_Work required_
Search the entries below for the word "depth", then copy each line in which it is found.

Stored data
'''
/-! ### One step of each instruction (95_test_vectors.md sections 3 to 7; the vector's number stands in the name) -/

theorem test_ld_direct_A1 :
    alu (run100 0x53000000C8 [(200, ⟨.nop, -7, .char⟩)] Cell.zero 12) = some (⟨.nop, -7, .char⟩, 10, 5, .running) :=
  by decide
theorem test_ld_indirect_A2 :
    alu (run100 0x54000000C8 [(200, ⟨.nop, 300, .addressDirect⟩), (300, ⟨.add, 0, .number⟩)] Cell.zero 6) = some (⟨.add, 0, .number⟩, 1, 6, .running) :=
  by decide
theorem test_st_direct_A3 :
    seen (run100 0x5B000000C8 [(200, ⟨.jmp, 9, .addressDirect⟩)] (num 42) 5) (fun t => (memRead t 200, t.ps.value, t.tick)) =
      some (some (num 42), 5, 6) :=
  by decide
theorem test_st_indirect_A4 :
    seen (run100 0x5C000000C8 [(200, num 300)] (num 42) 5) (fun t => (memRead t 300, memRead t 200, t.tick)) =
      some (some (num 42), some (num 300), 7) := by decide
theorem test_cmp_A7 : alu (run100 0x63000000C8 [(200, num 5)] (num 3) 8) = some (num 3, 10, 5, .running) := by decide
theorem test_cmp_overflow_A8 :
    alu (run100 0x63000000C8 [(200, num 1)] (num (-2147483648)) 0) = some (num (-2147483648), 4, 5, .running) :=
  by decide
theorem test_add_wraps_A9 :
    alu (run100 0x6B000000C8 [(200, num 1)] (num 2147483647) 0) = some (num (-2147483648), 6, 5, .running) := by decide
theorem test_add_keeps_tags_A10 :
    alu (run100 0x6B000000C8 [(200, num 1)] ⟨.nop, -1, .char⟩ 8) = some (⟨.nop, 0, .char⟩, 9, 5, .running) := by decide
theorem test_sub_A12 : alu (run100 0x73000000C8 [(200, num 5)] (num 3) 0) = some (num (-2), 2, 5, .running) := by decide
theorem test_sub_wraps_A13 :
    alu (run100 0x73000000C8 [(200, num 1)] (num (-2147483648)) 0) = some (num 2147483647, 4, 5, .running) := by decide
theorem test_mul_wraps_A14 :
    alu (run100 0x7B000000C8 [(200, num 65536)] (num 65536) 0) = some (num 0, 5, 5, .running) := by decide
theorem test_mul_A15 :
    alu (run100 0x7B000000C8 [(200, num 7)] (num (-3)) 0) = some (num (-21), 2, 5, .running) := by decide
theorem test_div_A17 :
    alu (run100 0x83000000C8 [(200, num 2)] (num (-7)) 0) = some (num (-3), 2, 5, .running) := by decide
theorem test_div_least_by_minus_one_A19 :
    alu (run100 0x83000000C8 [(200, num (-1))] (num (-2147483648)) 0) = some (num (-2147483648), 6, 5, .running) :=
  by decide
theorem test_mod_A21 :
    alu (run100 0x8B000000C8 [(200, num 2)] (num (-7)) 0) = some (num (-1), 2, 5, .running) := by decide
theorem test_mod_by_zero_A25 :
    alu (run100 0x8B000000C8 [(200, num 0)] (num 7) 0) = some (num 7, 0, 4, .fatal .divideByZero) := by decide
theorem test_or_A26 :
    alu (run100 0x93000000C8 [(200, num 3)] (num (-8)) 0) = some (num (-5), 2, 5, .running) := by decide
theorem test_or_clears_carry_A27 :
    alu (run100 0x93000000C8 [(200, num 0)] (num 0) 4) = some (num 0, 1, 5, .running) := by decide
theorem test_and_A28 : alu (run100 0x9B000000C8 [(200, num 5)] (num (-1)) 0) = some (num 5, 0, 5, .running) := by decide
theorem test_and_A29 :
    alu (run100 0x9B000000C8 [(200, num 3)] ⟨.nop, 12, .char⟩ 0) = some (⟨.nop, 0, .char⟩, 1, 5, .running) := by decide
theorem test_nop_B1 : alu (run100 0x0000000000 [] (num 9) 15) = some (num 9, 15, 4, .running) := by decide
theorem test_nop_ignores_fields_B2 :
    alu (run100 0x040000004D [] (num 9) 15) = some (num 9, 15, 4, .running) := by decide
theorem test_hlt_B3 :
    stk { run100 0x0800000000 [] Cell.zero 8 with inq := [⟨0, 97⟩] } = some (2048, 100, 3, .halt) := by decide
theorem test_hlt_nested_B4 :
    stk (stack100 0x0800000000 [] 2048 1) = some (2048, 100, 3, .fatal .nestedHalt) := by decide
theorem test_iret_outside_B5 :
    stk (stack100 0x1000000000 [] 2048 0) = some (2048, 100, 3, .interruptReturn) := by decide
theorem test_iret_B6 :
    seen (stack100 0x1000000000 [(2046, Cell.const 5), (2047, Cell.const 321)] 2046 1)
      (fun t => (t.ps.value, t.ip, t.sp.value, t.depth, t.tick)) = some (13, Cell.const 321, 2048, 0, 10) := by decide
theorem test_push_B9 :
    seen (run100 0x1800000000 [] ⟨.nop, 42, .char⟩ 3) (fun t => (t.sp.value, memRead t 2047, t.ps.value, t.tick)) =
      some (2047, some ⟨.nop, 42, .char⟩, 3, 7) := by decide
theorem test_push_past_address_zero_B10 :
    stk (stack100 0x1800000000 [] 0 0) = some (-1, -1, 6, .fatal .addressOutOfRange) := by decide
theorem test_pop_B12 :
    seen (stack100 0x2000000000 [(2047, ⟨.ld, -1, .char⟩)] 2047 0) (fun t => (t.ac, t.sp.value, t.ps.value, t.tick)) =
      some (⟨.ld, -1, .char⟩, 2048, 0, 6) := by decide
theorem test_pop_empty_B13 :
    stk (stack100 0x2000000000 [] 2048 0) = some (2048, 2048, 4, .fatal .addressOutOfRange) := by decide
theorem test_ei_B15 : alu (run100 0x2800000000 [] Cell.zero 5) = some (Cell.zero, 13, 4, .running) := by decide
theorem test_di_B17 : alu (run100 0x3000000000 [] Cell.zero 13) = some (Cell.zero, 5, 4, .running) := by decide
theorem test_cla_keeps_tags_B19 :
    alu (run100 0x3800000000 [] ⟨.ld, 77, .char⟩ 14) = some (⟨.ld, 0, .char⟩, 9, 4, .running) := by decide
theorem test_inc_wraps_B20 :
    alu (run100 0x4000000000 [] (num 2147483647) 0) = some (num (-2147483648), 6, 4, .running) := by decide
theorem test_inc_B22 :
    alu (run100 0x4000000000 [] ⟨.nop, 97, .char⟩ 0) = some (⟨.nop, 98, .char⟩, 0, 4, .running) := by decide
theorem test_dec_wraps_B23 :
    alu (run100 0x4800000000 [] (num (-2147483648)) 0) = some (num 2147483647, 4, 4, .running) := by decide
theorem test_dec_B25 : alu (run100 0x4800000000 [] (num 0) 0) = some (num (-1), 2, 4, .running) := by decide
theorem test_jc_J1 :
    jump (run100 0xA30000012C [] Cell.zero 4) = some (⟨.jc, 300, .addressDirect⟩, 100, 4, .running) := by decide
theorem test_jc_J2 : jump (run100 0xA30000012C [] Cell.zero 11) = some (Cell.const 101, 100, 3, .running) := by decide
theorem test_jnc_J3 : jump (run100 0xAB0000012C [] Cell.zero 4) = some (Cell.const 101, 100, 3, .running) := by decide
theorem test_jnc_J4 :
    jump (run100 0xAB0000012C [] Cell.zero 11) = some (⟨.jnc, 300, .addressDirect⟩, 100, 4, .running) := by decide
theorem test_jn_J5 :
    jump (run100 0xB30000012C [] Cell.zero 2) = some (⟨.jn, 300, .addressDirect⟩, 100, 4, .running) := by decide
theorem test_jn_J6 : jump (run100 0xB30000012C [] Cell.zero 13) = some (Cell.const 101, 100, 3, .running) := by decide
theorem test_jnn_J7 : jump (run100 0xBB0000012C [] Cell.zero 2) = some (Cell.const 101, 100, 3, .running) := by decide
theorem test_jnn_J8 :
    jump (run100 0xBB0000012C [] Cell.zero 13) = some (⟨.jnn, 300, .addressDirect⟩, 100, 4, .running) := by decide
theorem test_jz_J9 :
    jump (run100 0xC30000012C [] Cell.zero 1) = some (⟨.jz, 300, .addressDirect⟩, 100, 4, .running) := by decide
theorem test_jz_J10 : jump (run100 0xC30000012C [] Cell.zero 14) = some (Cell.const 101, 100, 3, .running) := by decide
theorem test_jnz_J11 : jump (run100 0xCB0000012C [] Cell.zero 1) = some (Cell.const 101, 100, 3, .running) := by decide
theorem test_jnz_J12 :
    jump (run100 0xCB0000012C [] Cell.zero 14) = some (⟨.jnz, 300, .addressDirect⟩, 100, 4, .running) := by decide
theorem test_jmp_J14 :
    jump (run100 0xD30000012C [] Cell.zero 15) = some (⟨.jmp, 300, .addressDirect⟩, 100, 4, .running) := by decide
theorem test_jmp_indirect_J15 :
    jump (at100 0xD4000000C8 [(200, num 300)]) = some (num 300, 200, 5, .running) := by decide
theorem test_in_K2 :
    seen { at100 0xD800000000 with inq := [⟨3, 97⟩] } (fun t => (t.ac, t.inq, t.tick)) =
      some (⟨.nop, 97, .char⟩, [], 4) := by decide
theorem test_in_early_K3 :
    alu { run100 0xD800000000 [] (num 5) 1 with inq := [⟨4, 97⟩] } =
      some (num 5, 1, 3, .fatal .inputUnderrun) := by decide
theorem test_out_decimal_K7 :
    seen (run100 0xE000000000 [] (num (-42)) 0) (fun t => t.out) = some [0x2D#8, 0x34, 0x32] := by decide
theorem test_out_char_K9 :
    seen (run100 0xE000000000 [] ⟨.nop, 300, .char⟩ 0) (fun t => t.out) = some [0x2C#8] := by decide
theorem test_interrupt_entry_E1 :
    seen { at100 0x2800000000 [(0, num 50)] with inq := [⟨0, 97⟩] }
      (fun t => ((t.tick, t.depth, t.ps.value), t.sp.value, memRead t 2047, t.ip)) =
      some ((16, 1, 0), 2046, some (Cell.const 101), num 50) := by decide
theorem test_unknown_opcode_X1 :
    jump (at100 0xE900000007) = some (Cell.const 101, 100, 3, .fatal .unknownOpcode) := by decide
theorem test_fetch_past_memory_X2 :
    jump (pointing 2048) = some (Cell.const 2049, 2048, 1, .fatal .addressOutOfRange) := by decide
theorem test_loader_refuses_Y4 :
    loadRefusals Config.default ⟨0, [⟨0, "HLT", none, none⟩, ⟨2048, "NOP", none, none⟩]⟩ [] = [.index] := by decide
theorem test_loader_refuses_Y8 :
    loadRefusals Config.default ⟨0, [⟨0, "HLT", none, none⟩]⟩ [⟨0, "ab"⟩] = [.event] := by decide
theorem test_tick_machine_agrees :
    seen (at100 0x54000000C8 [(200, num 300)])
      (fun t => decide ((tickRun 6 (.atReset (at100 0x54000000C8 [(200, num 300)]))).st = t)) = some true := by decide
'''
'''
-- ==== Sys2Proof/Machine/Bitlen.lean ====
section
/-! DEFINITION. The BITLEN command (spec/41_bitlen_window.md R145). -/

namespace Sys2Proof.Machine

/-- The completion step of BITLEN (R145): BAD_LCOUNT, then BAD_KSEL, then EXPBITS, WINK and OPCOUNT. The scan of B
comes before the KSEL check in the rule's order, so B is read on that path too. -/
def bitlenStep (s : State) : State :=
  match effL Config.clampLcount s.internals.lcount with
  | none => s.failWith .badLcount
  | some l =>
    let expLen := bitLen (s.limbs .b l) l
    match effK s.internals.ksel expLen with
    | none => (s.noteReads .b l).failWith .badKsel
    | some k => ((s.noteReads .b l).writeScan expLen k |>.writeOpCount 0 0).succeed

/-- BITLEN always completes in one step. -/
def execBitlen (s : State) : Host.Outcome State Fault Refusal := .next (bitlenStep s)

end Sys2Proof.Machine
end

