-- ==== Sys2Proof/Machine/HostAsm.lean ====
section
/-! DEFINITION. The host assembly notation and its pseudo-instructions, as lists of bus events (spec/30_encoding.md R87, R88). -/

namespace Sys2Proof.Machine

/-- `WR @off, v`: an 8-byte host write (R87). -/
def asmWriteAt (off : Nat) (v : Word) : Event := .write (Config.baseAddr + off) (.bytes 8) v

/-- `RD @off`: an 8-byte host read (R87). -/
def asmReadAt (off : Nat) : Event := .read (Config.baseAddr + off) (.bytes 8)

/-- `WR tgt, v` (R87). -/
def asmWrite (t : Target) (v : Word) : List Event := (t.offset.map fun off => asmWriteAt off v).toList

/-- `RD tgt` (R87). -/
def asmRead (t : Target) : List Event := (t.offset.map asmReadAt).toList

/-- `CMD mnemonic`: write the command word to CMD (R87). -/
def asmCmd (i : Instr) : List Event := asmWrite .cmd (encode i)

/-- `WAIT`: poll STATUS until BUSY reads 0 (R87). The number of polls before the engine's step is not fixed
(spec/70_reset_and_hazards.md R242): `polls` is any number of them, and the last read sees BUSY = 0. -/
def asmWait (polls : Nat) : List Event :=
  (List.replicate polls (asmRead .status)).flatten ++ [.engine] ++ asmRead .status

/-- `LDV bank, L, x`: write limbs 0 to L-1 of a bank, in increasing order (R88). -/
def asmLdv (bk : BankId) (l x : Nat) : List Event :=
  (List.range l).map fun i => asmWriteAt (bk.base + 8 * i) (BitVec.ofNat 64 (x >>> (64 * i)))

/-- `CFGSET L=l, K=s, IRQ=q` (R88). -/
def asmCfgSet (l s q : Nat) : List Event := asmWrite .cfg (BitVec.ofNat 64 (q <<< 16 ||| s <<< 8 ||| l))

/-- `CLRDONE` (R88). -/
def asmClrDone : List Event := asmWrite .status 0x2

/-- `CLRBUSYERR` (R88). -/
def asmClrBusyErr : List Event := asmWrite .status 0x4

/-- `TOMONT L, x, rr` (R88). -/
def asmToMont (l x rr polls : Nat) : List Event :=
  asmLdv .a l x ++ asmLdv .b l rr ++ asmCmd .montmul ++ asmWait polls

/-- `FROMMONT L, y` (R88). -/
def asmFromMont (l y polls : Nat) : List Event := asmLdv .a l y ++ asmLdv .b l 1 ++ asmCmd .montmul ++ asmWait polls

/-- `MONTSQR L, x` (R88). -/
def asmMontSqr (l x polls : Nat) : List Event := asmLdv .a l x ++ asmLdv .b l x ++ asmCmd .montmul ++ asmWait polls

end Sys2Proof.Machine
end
'''
_Your response_
      (fun t => (t.ps.value, t.ip, t.sp.value, t.depth, t.tick)) = some (13, Cell.const 321, 2048, 0, 10) := by decide
      (fun t => ((t.tick, t.depth, t.ps.value), t.sp.value, memRead t 2047, t.ip)) =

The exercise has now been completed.